_INPUT MATERIAL_
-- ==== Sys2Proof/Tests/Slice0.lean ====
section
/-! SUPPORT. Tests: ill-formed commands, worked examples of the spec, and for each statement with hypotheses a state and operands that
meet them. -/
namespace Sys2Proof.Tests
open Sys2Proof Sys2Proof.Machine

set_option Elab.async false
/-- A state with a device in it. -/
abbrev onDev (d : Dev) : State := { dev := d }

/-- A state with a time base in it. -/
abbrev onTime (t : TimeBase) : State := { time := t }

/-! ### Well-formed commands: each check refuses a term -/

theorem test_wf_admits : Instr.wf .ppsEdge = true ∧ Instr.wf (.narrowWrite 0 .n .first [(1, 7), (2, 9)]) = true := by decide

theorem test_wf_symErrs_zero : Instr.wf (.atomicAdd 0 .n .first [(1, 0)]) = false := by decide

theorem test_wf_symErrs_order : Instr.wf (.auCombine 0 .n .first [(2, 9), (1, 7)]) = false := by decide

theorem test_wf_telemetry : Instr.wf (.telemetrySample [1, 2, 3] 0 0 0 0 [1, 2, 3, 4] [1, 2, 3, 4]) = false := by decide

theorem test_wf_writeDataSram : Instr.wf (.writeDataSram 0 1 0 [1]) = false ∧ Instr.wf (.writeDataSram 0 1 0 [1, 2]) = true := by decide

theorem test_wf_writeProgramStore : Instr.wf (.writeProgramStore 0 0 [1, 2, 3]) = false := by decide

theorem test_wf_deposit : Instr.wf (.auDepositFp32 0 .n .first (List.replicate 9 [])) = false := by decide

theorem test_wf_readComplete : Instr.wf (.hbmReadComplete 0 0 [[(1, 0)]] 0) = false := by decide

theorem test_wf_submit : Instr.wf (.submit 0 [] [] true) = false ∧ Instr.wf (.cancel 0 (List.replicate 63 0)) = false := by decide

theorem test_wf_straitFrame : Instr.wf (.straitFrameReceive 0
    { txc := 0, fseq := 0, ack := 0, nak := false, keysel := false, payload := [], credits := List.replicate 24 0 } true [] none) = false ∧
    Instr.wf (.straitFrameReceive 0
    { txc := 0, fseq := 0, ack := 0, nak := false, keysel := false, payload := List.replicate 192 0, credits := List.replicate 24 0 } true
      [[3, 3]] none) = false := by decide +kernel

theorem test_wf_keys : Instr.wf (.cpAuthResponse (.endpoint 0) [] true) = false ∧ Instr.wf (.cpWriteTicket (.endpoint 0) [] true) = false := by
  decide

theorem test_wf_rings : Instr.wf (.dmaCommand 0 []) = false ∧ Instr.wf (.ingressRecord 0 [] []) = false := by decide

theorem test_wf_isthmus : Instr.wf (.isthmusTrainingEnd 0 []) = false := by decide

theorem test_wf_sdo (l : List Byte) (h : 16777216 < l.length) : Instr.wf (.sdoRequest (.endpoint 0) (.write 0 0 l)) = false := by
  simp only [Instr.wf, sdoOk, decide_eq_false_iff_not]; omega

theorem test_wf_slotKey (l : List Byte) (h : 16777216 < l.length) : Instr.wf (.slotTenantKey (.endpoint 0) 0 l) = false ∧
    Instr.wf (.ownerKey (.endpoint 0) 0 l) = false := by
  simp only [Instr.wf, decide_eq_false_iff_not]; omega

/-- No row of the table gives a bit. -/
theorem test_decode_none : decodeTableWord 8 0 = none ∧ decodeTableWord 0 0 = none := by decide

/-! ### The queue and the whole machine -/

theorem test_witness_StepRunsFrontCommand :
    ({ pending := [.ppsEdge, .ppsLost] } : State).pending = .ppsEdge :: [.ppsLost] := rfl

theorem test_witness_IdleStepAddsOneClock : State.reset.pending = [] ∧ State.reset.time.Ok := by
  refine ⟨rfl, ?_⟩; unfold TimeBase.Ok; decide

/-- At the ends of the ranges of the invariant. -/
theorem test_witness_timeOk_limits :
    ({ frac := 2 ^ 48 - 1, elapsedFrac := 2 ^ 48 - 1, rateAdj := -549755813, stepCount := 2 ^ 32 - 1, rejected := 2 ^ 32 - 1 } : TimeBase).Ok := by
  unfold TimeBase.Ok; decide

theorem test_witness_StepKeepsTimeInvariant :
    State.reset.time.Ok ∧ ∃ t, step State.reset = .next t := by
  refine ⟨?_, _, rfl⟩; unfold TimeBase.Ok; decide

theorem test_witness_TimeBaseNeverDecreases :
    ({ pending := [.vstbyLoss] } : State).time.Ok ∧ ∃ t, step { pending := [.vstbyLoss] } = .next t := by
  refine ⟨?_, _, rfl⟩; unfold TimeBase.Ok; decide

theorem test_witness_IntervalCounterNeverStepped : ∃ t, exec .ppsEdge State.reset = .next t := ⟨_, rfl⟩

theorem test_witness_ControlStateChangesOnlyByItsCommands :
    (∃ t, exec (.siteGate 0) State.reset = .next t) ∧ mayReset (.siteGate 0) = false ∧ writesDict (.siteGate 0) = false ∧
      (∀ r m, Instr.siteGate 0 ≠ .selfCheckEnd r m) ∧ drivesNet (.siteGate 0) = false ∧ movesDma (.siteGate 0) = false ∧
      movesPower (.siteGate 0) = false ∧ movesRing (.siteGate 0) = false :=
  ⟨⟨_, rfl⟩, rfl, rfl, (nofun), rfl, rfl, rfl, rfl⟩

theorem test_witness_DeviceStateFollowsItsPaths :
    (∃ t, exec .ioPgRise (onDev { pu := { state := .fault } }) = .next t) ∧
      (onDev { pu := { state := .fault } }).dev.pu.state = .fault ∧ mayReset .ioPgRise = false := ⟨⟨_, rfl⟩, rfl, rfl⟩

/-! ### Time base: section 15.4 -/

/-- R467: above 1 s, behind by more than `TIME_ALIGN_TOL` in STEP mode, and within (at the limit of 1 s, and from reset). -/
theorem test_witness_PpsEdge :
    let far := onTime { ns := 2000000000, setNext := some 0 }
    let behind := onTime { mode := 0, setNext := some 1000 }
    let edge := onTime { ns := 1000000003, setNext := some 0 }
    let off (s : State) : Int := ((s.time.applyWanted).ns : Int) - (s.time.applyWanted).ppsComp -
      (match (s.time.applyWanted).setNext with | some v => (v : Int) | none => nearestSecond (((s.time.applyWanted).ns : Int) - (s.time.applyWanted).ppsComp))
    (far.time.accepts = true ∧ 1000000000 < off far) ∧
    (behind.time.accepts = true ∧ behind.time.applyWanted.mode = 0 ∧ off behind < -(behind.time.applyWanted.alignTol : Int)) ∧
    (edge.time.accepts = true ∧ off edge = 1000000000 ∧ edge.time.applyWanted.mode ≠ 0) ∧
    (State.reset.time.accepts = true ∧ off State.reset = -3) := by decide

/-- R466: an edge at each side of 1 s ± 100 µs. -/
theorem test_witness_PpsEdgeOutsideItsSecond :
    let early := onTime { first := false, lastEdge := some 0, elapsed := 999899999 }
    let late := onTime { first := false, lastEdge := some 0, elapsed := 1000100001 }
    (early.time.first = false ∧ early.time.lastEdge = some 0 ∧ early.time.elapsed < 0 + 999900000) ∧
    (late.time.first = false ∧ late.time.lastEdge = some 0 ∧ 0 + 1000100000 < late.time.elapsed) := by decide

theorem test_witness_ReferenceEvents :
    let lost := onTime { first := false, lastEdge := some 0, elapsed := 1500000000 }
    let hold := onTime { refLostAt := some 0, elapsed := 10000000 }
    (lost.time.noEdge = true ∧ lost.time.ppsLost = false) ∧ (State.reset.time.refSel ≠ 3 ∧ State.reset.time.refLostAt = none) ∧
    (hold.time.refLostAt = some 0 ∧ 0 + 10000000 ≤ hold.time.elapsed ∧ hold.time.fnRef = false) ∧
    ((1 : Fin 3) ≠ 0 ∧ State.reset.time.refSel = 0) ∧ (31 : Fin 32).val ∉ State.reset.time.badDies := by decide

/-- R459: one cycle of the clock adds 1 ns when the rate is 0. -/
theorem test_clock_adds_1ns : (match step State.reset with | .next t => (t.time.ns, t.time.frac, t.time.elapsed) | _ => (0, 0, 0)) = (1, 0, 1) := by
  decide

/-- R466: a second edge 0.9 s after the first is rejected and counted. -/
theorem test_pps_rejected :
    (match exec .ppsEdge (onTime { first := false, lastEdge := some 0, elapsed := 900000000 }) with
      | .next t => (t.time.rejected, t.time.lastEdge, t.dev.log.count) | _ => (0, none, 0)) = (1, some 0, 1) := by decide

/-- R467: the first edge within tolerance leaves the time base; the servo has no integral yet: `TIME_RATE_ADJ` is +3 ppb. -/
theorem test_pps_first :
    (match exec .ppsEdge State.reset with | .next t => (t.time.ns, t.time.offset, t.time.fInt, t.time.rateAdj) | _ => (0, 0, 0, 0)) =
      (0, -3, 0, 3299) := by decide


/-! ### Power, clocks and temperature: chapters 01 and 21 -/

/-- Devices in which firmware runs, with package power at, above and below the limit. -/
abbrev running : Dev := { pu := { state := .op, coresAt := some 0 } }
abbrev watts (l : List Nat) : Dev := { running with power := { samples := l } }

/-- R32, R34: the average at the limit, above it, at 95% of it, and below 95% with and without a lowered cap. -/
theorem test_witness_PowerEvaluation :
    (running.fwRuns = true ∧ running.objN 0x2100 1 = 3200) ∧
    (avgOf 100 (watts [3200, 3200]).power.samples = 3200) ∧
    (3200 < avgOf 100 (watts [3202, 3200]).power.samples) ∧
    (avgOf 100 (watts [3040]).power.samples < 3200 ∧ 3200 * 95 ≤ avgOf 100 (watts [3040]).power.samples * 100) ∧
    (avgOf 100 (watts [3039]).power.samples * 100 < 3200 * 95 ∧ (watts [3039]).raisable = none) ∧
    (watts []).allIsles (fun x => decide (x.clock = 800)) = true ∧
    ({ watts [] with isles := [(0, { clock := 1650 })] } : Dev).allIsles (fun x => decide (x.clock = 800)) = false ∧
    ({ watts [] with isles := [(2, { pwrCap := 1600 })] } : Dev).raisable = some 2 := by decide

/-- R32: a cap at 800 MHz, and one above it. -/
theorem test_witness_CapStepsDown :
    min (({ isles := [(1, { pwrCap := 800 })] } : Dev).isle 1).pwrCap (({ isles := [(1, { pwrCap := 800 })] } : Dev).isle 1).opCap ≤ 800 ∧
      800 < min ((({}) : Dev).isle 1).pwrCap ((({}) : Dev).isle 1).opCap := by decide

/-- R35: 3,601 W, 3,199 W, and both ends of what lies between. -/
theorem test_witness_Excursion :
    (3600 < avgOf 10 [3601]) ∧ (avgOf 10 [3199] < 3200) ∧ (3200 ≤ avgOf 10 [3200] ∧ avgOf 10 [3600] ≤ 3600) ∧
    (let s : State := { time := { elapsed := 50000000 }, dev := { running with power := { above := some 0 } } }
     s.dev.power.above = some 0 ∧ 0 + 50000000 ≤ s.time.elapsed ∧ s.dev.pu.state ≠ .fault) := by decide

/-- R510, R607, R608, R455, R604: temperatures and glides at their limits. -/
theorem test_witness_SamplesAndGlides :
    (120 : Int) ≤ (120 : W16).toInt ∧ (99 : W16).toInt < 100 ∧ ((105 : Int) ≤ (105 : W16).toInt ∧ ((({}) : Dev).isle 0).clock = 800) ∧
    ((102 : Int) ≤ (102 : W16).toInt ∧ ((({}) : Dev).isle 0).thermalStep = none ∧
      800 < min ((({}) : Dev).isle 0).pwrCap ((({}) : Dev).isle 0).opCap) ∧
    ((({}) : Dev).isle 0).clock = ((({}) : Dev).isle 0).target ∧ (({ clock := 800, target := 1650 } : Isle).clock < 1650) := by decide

_ASSIGNMENT_
All lines in the data above from the one with "01 and 21 -/" through the one with "800)) = false ∧" must be repeated exactly, and no others.

_REPLY TO THE EXERCISE_
/-! ### Power, clocks and temperature: chapters 01 and 21 -/

/-- Devices in which firmware runs, with package power at, above and below the limit. -/
abbrev running : Dev := { pu := { state := .op, coresAt := some 0 } }
abbrev watts (l : List Nat) : Dev := { running with power := { samples := l } }

/-- R32, R34: the average at the limit, above it, at 95% of it, and below 95% with and without a lowered cap. -/
theorem test_witness_PowerEvaluation :
    (running.fwRuns = true ∧ running.objN 0x2100 1 = 3200) ∧
    (avgOf 100 (watts [3200, 3200]).power.samples = 3200) ∧
    (3200 < avgOf 100 (watts [3202, 3200]).power.samples) ∧
    (avgOf 100 (watts [3040]).power.samples < 3200 ∧ 3200 * 95 ≤ avgOf 100 (watts [3040]).power.samples * 100) ∧
    (avgOf 100 (watts [3039]).power.samples * 100 < 3200 * 95 ∧ (watts [3039]).raisable = none) ∧
    (watts []).allIsles (fun x => decide (x.clock = 800)) = true ∧
    ({ watts [] with isles := [(0, { clock := 1650 })] } : Dev).allIsles (fun x => decide (x.clock = 800)) = false ∧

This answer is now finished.